---------- Records for this exercise

/-- Whether a slot has a D: an encode slot that is configured (R364). -/
def State.slotHasD (s : State) (n : Nat) : Bool := s.configured n && s.slotKind n == 0

/-- The sample that a channel's route gives for release DT y (R364). -/
def State.routed (s : State) (c srate : Nat) (y : Rat) : Option Int × State :=
  let (src, sel, us) := s.route c
  if src = 0xFF then (some 0, s)
  else if sel < 4 then
    if !(s.slotHasD sel) ∨ (s.audCh c).broken then (none, s.setAudCh c { s.audCh c with broken := true })
    else s.inSample src srate (y - delayU (s.cfg Reg.ENC_BS_D_NS sel) (s.encPf 1 sel) - usU us)
  else s.inSample src srate (y - usU us)

/-- Whether a channel is to be heard. -/
def AudCh.audible (x : AudCh) : Bool := x.started && !x.muted && !x.cut

/-- Release one sample of a channel whose route gives v, with n samples to a ramp (R365, R367): its value, the channel, whether a
run of missing samples begins. -/
def AudCh.step (n : Nat) (v : Option Int) (x : AudCh) : Int × AudCh × Bool :=
  match v with
  | none =>
    if !x.audible && x.gain == 0 && x.miss.isNone then (0, { x with last := 0, ramp := false }, false)
    else
      let m : Int × Nat := match x.miss with
        | some (a, i) => (a, min n (i + 1))
        | none => (x.last, 1)
      let r := scaled m.1 (n - m.2) n
      (r, { x with miss := some m, gain := 0, ramp := false, last := r }, x.miss.isNone)
  | some v =>
    let x1 : AudCh := if x.miss.isSome then { x with miss := none, gain := 0, ramp := true } else x
    let want := if x1.audible then n else 0
    let g := if x1.ramp then (if x1.gain < want then x1.gain + 1 else if want < x1.gain then x1.gain - 1 else x1.gain) else want
    let r := scaled v g n
    (r, { x1 with gain := g, ramp := x1.ramp && g != want, last := r }, false)

/-! ## Changes (R367, R368) -/

/-- Complete an AUDIO_CMD when no channel has its change pending any more. -/
def State.cmdDone (s : State) : Option (Nat × Ticket) → State
  | none => s
  | some (id, t) =>
    if s.aud.chans.any (fun e => match e.2.pend with | some (_, _, some (i, _)) => i == id | _ => false) then s else s.complete t 0 0

/-- Make a change pending on a channel; it replaces one still pending. -/
def State.pendChange (s : State) (c : Nat) (a : AudChange) (cmd : Option (Nat × Ticket)) : State :=
  let x := s.audCh c
  let s1 := s.setAudCh c { x with pend := some (a, s.lc, cmd) }
  match x.pend with
  | some (_, _, old) => s1.cmdDone old
  | none => s1

/-- Install a route and let the channel unmute at its next crossing. -/
def State.switchRoute (s : State) (c src sel us : Nat) : State :=
  let s1 := s.setAll [(bank 1 (Reg.AUD_ROUTE_SRC c), src), (bank 1 (Reg.AUD_ROUTE_DELAY_SEL c), sel), (bank 1 (Reg.AUD_ROUTE_DELAY_US c), us)]
  s1.setAudCh c { s1.audCh c with broken := false, raw := none, pend := some (.uncut, s.lc, none) }
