/-! ## Safety Net (R206, R430) -/

def execSafPkgRecord (n : Fin 4) (data : List Byte) (s : State) : Host.Outcome State Fault Refusal :=
  .next (if !s.catches then s else if !s.peerNew then s.strayRecord else
    let c := s.pkgCode n data
    if c = 0 then (s.pkgHold n data).descShown (fun x => x.opcode == 0x0180 && x.d.objIndex.toNat == n.val)
    else (s.bump (Reg.SAF_SLOT_REFUSED_CNT n)).set (Reg.SAF_SLOT_STATE_LAST_STATUS n) c)

/-- The full number of a picture whose low 32 bits are given: the nearest to now on the slot's grid. -/
def State.fullPic (s : State) (n pic : Nat) : Nat :=
  let near := ((s.activeDt : Rat) / s.encPf 1 n).floor.toNat
  near / 2 ^ 32 * 2 ^ 32 + pic + (if near % 2 ^ 32 > pic + 2 ^ 31 then 2 ^ 32 else 0) - (if near % 2 ^ 32 + 2 ^ 31 < pic then 2 ^ 32 else 0)

/-- The presentation instant of a picture of the held configuration; of a decode slot, the one its own stream gives. -/
def State.heldPresent (s : State) (n pic : Nat) : Option Rat :=
  if s.slotKind n = 0 then some (s.presentOf n (s.fullPic n pic))
  else ((s.dec n).pics.find? (fun q => q.num % 2 ^ 32 == pic)).map (fun q => q.p)

/-- One line compared. -/
def State.compareLine (s : State) (n : Nat) (same : Bool) : State :=
  let x := s.saf n
  let mask := s.get Reg.SAF_CMP_DIVERGED
  if same then
    let s1 := s.setSaf n { x with miss := 0, hits := min 128 (x.hits + 1) }
    if x.hits + 1 = 128 ∧ bit mask n then (s1.setDiverged (clearBit mask n)).sendPeer 0x13 0 (clearBit mask n) else s1
  else
    let s1 := (s.setSaf n { x with miss := x.miss + 1, hits := 0 }).bump Reg.SAF_MISMATCH_CNT
    if x.policy.limit ≤ x.miss + 1 ∧ !(bit mask n) then ((s1.setDiverged (setBit mask n)).sendPeer 0x13 0 (setBit mask n)).touch else s1

/-- Note that the lines of a row are judged. -/
def State.noteLines (s : State) (n pic row : Nat) : State := { s with trp := { s.trp with lines := ((n, pic, row) :: s.trp.lines).take 1024 } }

/-- SAF_LINE_RECORD: the Catcher latches its own Safety Net for the picture at its first row (DEDUCED, log entry 68). -/
def State.safLines (s : State) (n : Nat) (x : SafLines) : State :=
  let pic := x.pic.toNat
  match s.heldPresent n pic with
  | none => s
  | some p =>
    let s1 := if s.trp.lines.any (fun e => e.1 == n && e.2.1 == pic) then s else s.safLatch n p
    let own := s1.saf n
    let s2 := if x.seq.toNat ≠ own.shownSeq % 2 ^ 32 ∨ x.state.toNat ≠ own.shownState then s1.count Reg.SAF_SKEW_CNT x.crcs.length
      else x.crcs.zipIdx.foldl (fun (t : State) e => t.compareLine n (e.1.toNat == s1.safLineCrc n (x.first.val + e.2))) s1
    s2.noteLines n pic (x.first.val / 128)

def execSafLineRecord (n : Fin 4) (x : SafLines) (s : State) : Host.Outcome State Fault Refusal :=
  .next (if !s.catches then s else if !s.peerNew then s.strayRecord else if s.on Reg.SAF_CMP_AVAILABLE then s.safLines n x else s)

--------------------

▶ **Directions**
The lines above from the one containing "some (id, t) =>" through the one containing "let near := ((s.activeDt" are to be set down exactly, and no others.

▶ **Your response**
  | some (id, t) =>
    if s.aud.chans.any (fun e => match e.2.pend with | some (_, _, some (i, _)) => i == id | _ => false) then s else s.complete t 0 0

/-- Make a change pending on a channel; it replaces one still pending. -/
def State.pendChange (s : State) (c : Nat) (a : AudChange) (cmd : Option (Nat × Ticket)) : State :=
  let x := s.audCh c
  let s1 := s.setAudCh c { x with pend := some (a, s.lc, cmd) }
  match x.pend with
  | some (_, _, old) => s1.cmdDone old
  | none => s1

/-- Install a route and let the channel unmute at its next crossing. -/
def State.switchRoute (s : State) (c src sel us : Nat) : State :=
  let s1 := s.setAll [(bank 1 (Reg.AUD_ROUTE_SRC c), src), (bank 1 (Reg.AUD_ROUTE_DELAY_SEL c), sel), (bank 1 (Reg.AUD_ROUTE_DELAY_US c), us)]
  s1.setAudCh c { s1.audCh c with broken := false, raw := none, pend := some (.uncut, s.lc, none) }
/-! ## Safety Net (R206, R430) -/

def execSafPkgRecord (n : Fin 4) (data : List Byte) (s : State) : Host.Outcome State Fault Refusal :=
  .next (if !s.catches then s else if !s.peerNew then s.strayRecord else
    let c := s.pkgCode n data
    if c = 0 then (s.pkgHold n data).descShown (fun x => x.opcode == 0x0180 && x.d.objIndex.toNat == n.val)
    else (s.bump (Reg.SAF_SLOT_REFUSED_CNT n)).set (Reg.SAF_SLOT_STATE_LAST_STATUS n) c)

/-- The full number of a picture whose low 32 bits are given: the nearest to now on the slot's grid. -/
def State.fullPic (s : State) (n pic : Nat) : Nat :=
  let near := ((s.activeDt : Rat) / s.encPf 1 n).floor.toNat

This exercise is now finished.